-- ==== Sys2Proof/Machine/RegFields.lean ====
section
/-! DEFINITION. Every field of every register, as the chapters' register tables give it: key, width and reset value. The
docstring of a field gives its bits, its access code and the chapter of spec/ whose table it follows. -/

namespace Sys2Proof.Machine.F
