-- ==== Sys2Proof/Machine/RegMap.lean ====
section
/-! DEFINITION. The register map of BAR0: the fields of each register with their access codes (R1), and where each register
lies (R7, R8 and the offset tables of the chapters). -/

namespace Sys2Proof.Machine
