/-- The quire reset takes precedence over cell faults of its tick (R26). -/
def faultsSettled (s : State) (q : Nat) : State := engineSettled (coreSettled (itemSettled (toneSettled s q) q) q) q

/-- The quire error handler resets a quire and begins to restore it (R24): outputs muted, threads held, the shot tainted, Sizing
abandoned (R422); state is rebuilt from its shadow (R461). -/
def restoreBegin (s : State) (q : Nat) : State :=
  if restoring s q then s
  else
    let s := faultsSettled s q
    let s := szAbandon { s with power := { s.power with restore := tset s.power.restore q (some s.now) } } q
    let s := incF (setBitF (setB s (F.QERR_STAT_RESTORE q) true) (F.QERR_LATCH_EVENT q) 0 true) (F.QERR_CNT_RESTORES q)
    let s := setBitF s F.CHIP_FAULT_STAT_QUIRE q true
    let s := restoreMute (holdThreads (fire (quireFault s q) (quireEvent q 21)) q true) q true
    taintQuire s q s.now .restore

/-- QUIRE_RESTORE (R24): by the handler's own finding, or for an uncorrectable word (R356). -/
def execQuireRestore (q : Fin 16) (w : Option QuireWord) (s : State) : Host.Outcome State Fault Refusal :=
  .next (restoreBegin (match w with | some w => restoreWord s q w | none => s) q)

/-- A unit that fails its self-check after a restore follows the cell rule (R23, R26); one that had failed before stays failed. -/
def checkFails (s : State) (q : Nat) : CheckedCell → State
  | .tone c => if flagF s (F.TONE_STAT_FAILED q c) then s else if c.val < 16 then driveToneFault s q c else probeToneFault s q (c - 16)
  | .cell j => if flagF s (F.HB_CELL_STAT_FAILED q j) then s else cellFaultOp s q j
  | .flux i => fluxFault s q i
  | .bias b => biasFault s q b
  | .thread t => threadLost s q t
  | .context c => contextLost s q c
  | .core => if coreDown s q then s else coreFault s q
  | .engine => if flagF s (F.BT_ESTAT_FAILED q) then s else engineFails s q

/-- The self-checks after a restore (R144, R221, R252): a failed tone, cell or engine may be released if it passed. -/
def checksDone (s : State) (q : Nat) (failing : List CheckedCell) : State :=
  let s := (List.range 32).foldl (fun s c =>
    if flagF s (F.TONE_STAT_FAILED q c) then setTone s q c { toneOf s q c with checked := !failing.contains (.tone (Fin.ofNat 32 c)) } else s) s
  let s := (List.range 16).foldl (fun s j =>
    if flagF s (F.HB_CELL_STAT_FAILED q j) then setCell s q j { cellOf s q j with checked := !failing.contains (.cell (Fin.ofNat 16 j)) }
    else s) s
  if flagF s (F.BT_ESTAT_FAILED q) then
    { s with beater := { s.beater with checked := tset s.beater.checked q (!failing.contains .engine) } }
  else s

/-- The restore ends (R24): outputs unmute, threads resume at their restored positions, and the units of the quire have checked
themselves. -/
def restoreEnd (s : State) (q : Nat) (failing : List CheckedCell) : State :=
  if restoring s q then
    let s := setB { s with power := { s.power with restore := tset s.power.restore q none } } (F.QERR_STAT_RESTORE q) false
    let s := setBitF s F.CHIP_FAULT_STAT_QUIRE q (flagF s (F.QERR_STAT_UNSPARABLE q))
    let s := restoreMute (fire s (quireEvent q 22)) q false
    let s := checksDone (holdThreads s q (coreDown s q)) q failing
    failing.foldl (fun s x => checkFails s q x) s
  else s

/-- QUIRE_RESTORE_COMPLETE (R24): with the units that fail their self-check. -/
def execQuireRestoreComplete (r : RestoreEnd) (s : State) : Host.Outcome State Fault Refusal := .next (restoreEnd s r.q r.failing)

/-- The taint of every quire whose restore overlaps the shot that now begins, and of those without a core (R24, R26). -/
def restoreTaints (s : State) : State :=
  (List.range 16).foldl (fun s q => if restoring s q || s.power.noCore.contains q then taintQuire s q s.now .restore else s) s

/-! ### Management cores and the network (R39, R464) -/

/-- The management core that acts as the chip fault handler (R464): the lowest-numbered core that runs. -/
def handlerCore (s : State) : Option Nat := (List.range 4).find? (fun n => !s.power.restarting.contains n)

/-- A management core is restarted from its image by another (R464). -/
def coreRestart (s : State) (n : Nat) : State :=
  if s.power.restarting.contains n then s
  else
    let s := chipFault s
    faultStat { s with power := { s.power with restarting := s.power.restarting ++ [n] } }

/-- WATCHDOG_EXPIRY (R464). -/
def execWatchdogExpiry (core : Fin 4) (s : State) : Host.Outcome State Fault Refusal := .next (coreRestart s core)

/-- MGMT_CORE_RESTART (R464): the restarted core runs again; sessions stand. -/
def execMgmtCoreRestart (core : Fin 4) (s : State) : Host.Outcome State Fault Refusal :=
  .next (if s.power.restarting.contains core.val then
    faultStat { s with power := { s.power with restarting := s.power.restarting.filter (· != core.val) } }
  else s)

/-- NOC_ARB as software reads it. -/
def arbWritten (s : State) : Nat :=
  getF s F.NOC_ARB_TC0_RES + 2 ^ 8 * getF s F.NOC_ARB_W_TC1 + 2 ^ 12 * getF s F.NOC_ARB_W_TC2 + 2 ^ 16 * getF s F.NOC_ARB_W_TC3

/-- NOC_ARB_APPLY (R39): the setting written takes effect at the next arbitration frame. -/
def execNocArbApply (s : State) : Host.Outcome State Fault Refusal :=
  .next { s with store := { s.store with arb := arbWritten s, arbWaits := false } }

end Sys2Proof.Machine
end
────────────────────────────────────────
**Required work**
Write the records out once more, word for word.

**Your response**
-- ==== Sys2Proof/Machine/RegFields.lean ====
section
/-! DEFINITION. Every field of every register, as the chapters' register tables give it: key, width and reset value. The
docstring of a field gives its bits, its access code and the chapter of spec/ whose table it follows. -/

namespace Sys2Proof.Machine.F
-- ==== Sys2Proof/Machine/RegMap.lean ====
section
/-! DEFINITION. The register map of BAR0: the fields of each register with their access codes (R1), and where each register
lies (R7, R8 and the offset tables of the chapters). -/

namespace Sys2Proof.Machine
/-- The quire reset takes precedence over cell faults of its tick (R26). -/
def faultsSettled (s : State) (q : Nat) : State := engineSettled (coreSettled (itemSettled (toneSettled s q) q) q) q

/-- The quire error handler resets a quire and begins to restore it (R24): outputs muted, threads held, the shot tainted, Sizing
abandoned (R422); state is rebuilt from its shadow (R461). -/
def restoreBegin (s : State) (q : Nat) : State :=
  if restoring s q then s
  else
    let s := faultsSettled s q
    let s := szAbandon { s with power := { s.power with restore := tset s.power.restore q (some s.now) } } q
    let s := incF (setBitF (setB s (F.QERR_STAT_RESTORE q) true) (F.QERR_LATCH_EVENT q) 0 true) (F.QERR_CNT_RESTORES q)
    let s := setBitF s F.CHIP_FAULT_STAT_QUIRE q true
    let s := restoreMute (holdThreads (fire (quireFault s q) (quireEvent q 21)) q true) q true
    taintQuire s q s.now .restore

/-- QUIRE_RESTORE (R24): by the handler's own finding, or for an uncorrectable word (R356). -/
def execQuireRestore (q : Fin 16) (w : Option QuireWord) (s : State) : Host.Outcome State Fault Refusal :=
  .next (restoreBegin (match w with | some w => restoreWord s q w | none => s) q)

/-- A unit that fails its self-check after a restore follows the cell rule (R23, R26); one that had failed before stays failed. -/
def checkFails (s : State) (q : Nat) : CheckedCell → State
  | .tone c => if flagF s (F.TONE_STAT_FAILED q c) then s else if c.val < 16 then driveToneFault s q c else probeToneFault s q (c - 16)
  | .cell j => if flagF s (F.HB_CELL_STAT_FAILED q j) then s else cellFaultOp s q j
  | .flux i => fluxFault s q i
  | .bias b => biasFault s q b
  | .thread t => threadLost s q t
  | .context c => contextLost s q c
  | .core => if coreDown s q then s else coreFault s q
  | .engine => if flagF s (F.BT_ESTAT_FAILED q) then s else engineFails s q

/-- The self-checks after a restore (R144, R221, R252): a failed tone, cell or engine may be released if it passed. -/
def checksDone (s : State) (q : Nat) (failing : List CheckedCell) : State :=
  let s := (List.range 32).foldl (fun s c =>
    if flagF s (F.TONE_STAT_FAILED q c) then setTone s q c { toneOf s q c with checked := !failing.contains (.tone (Fin.ofNat 32 c)) } else s) s
  let s := (List.range 16).foldl (fun s j =>
    if flagF s (F.HB_CELL_STAT_FAILED q j) then setCell s q j { cellOf s q j with checked := !failing.contains (.cell (Fin.ofNat 16 j)) }
    else s) s
  if flagF s (F.BT_ESTAT_FAILED q) then
    { s with beater := { s.beater with checked := tset s.beater.checked q (!failing.contains .engine) } }
  else s

/-- The restore ends (R24): outputs unmute, threads resume at their restored positions, and the units of the quire have checked
themselves. -/
def restoreEnd (s : State) (q : Nat) (failing : List CheckedCell) : State :=
  if restoring s q then
    let s := setB { s with power := { s.power with restore := tset s.power.restore q none } } (F.QERR_STAT_RESTORE q) false
    let s := setBitF s F.CHIP_FAULT_STAT_QUIRE q (flagF s (F.QERR_STAT_UNSPARABLE q))
    let s := restoreMute (fire s (quireEvent q 22)) q false
    let s := checksDone (holdThreads s q (coreDown s q)) q failing
    failing.foldl (fun s x => checkFails s q x) s
  else s

/-- QUIRE_RESTORE_COMPLETE (R24): with the units that fail their self-check. -/
def execQuireRestoreComplete (r : RestoreEnd) (s : State) : Host.Outcome State Fault Refusal := .next (restoreEnd s r.q r.failing)

/-- The taint of every quire whose restore overlaps the shot that now begins, and of those without a core (R24, R26). -/
def restoreTaints (s : State) : State :=
  (List.range 16).foldl (fun s q => if restoring s q || s.power.noCore.contains q then taintQuire s q s.now .restore else s) s

/-! ### Management cores and the network (R39, R464) -/

/-- The management core that acts as the chip fault handler (R464): the lowest-numbered core that runs. -/
def handlerCore (s : State) : Option Nat := (List.range 4).find? (fun n => !s.power.restarting.contains n)

/-- A management core is restarted from its image by another (R464). -/
def coreRestart (s : State) (n : Nat) : State :=
  if s.power.restarting.contains n then s
  else
    let s := chipFault s
    faultStat { s with power := { s.power with restarting := s.power.restarting ++ [n] } }

/-- WATCHDOG_EXPIRY (R464). -/
def execWatchdogExpiry (core : Fin 4) (s : State) : Host.Outcome State Fault Refusal := .next (coreRestart s core)

/-- MGMT_CORE_RESTART (R464): the restarted core runs again; sessions stand. -/
def execMgmtCoreRestart (core : Fin 4) (s : State) : Host.Outcome State Fault Refusal :=
  .next (if s.power.restarting.contains core.val then
    faultStat { s with power := { s.power with restarting := s.power.restarting.filter (· != core.val) } }
  else s)

/-- NOC_ARB as software reads it. -/
def arbWritten (s : State) : Nat :=
  getF s F.NOC_ARB_TC0_RES + 2 ^ 8 * getF s F.NOC_ARB_W_TC1 + 2 ^ 12 * getF s F.NOC_ARB_W_TC2 + 2 ^ 16 * getF s F.NOC_ARB_W_TC3

/-- NOC_ARB_APPLY (R39): the setting written takes effect at the next arbitration frame. -/
def execNocArbApply (s : State) : Host.Outcome State Fault Refusal :=
  .next { s with store := { s.store with arb := arbWritten s, arbWaits := false } }

end Sys2Proof.Machine
end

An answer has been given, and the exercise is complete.